» What is required:
Show each line of the records in which the word "section" occurs.

(Dataset entries)
____________________

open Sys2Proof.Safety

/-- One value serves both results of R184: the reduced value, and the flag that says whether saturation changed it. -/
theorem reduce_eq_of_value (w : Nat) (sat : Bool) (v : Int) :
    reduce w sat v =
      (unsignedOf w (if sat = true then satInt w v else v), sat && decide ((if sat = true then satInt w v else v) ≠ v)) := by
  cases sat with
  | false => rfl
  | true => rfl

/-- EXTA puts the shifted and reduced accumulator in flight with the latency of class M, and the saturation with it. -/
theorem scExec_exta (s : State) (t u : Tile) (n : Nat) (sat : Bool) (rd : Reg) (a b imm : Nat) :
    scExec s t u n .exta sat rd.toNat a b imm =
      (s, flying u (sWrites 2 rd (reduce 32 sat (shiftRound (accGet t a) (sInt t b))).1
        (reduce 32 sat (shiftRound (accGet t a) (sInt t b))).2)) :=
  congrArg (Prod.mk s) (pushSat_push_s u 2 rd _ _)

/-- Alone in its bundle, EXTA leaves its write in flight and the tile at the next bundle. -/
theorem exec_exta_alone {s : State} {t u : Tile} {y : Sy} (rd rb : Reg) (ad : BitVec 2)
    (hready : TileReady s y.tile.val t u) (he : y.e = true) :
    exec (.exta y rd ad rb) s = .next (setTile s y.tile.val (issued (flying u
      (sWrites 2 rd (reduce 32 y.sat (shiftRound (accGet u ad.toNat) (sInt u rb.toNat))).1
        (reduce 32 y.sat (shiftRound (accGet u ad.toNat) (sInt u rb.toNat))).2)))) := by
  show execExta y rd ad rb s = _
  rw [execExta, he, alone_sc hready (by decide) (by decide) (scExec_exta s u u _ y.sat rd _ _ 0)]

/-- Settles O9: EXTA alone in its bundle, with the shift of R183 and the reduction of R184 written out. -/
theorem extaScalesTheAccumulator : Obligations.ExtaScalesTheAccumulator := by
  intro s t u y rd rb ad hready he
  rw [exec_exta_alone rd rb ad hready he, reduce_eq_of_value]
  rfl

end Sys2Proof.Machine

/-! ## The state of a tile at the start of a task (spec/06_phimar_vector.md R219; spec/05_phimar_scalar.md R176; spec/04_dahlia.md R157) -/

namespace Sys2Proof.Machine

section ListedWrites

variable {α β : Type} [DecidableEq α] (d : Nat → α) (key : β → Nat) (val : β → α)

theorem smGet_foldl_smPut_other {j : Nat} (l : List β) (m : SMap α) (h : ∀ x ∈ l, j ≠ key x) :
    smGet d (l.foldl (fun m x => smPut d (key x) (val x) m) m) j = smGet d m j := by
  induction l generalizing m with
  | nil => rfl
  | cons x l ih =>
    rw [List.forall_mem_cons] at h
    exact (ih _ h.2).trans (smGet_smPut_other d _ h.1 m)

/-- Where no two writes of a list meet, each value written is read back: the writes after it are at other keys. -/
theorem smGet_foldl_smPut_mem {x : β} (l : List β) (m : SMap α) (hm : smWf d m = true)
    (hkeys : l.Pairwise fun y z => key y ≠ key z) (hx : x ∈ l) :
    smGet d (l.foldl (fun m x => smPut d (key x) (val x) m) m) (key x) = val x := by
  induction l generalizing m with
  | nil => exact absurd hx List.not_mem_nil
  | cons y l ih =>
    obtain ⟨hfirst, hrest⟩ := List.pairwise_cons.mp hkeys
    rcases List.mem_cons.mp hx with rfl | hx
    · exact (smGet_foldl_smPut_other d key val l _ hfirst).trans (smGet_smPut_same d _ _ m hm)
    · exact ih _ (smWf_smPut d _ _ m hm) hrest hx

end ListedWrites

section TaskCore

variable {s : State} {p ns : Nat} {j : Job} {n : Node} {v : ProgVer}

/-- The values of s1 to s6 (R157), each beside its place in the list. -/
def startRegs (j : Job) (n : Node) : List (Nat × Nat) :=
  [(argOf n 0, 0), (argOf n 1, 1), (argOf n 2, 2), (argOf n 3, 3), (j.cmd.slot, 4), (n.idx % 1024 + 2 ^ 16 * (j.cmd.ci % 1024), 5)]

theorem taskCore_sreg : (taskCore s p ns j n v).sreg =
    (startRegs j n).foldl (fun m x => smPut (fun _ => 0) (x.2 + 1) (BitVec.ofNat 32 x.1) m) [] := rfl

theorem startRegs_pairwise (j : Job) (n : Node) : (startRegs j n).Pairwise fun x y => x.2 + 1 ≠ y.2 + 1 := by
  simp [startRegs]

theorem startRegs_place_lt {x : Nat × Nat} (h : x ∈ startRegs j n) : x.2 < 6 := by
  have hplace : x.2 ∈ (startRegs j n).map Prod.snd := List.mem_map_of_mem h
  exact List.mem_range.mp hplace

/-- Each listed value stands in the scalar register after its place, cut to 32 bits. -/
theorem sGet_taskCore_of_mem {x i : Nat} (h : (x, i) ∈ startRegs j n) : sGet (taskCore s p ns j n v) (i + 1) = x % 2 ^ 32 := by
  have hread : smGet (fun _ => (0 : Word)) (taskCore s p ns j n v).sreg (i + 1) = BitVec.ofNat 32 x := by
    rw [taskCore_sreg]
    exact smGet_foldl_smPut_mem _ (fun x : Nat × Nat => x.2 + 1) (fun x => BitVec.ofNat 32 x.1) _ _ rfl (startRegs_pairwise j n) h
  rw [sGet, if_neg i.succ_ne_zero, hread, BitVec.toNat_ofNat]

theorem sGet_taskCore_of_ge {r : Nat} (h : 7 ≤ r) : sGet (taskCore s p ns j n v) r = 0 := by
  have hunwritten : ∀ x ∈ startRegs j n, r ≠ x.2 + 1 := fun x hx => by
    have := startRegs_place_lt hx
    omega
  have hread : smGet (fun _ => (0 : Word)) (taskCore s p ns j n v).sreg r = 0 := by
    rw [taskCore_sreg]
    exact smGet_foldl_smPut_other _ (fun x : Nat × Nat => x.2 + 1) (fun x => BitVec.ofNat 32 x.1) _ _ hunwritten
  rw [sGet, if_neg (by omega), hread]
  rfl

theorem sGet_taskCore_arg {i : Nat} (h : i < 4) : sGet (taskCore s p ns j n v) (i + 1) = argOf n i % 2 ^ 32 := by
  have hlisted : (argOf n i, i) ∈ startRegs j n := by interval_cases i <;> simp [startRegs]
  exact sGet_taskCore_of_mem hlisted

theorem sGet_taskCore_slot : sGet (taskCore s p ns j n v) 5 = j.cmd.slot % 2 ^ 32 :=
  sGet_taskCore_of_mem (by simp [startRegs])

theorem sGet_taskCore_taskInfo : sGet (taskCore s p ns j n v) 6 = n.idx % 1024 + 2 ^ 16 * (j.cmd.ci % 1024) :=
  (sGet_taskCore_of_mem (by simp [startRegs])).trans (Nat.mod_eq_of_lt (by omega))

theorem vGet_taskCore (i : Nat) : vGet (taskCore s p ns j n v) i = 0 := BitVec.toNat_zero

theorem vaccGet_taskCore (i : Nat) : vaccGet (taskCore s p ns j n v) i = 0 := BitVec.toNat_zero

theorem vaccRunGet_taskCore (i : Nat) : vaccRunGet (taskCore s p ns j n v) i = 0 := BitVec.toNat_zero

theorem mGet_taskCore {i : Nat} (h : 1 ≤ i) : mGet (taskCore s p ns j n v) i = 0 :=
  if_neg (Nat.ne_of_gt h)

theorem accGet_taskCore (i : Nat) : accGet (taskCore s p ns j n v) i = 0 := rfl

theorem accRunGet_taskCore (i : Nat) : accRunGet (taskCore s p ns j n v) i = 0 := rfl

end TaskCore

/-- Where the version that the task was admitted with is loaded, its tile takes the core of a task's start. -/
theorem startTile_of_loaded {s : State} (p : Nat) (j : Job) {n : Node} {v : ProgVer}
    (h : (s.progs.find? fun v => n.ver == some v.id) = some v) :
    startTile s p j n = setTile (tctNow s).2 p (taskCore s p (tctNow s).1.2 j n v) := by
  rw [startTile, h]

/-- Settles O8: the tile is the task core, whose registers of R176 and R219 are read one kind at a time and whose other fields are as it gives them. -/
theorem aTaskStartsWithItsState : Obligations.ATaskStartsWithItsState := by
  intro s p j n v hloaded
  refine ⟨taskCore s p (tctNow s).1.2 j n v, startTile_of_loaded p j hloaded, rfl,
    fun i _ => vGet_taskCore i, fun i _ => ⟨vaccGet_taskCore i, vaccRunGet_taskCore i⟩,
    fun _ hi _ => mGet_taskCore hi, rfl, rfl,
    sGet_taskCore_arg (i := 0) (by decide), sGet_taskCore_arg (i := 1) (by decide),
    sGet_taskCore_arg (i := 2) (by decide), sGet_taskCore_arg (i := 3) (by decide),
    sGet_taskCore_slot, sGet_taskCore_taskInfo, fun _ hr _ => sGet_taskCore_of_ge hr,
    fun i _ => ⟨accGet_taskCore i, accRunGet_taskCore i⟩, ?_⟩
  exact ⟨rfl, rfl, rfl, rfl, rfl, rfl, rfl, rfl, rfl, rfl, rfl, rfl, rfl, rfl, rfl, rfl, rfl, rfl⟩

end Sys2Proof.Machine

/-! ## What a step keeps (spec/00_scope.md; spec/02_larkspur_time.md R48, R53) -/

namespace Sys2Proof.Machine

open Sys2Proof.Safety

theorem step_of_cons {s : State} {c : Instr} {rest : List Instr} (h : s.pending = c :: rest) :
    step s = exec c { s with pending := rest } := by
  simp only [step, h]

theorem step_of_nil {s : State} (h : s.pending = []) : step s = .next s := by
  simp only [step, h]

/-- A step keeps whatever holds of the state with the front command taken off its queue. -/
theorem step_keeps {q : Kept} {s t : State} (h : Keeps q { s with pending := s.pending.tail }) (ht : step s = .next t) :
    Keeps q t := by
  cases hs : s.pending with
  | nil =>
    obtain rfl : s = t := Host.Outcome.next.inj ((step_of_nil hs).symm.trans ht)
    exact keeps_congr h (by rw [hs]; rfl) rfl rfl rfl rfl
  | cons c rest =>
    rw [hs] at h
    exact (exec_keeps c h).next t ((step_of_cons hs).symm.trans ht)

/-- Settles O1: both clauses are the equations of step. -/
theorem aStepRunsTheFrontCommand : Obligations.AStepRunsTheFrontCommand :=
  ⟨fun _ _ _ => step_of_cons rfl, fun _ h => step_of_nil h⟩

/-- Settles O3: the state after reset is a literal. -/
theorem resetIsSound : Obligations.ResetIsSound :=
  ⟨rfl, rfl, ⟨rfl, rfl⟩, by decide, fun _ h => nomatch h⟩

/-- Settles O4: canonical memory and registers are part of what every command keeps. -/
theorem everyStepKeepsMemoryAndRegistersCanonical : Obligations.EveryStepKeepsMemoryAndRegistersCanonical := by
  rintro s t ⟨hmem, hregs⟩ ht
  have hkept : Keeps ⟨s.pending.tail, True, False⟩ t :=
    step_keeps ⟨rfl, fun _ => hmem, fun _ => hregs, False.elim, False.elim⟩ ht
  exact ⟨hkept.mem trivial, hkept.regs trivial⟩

____________________

» Result:
section ListedWrites
section TaskCore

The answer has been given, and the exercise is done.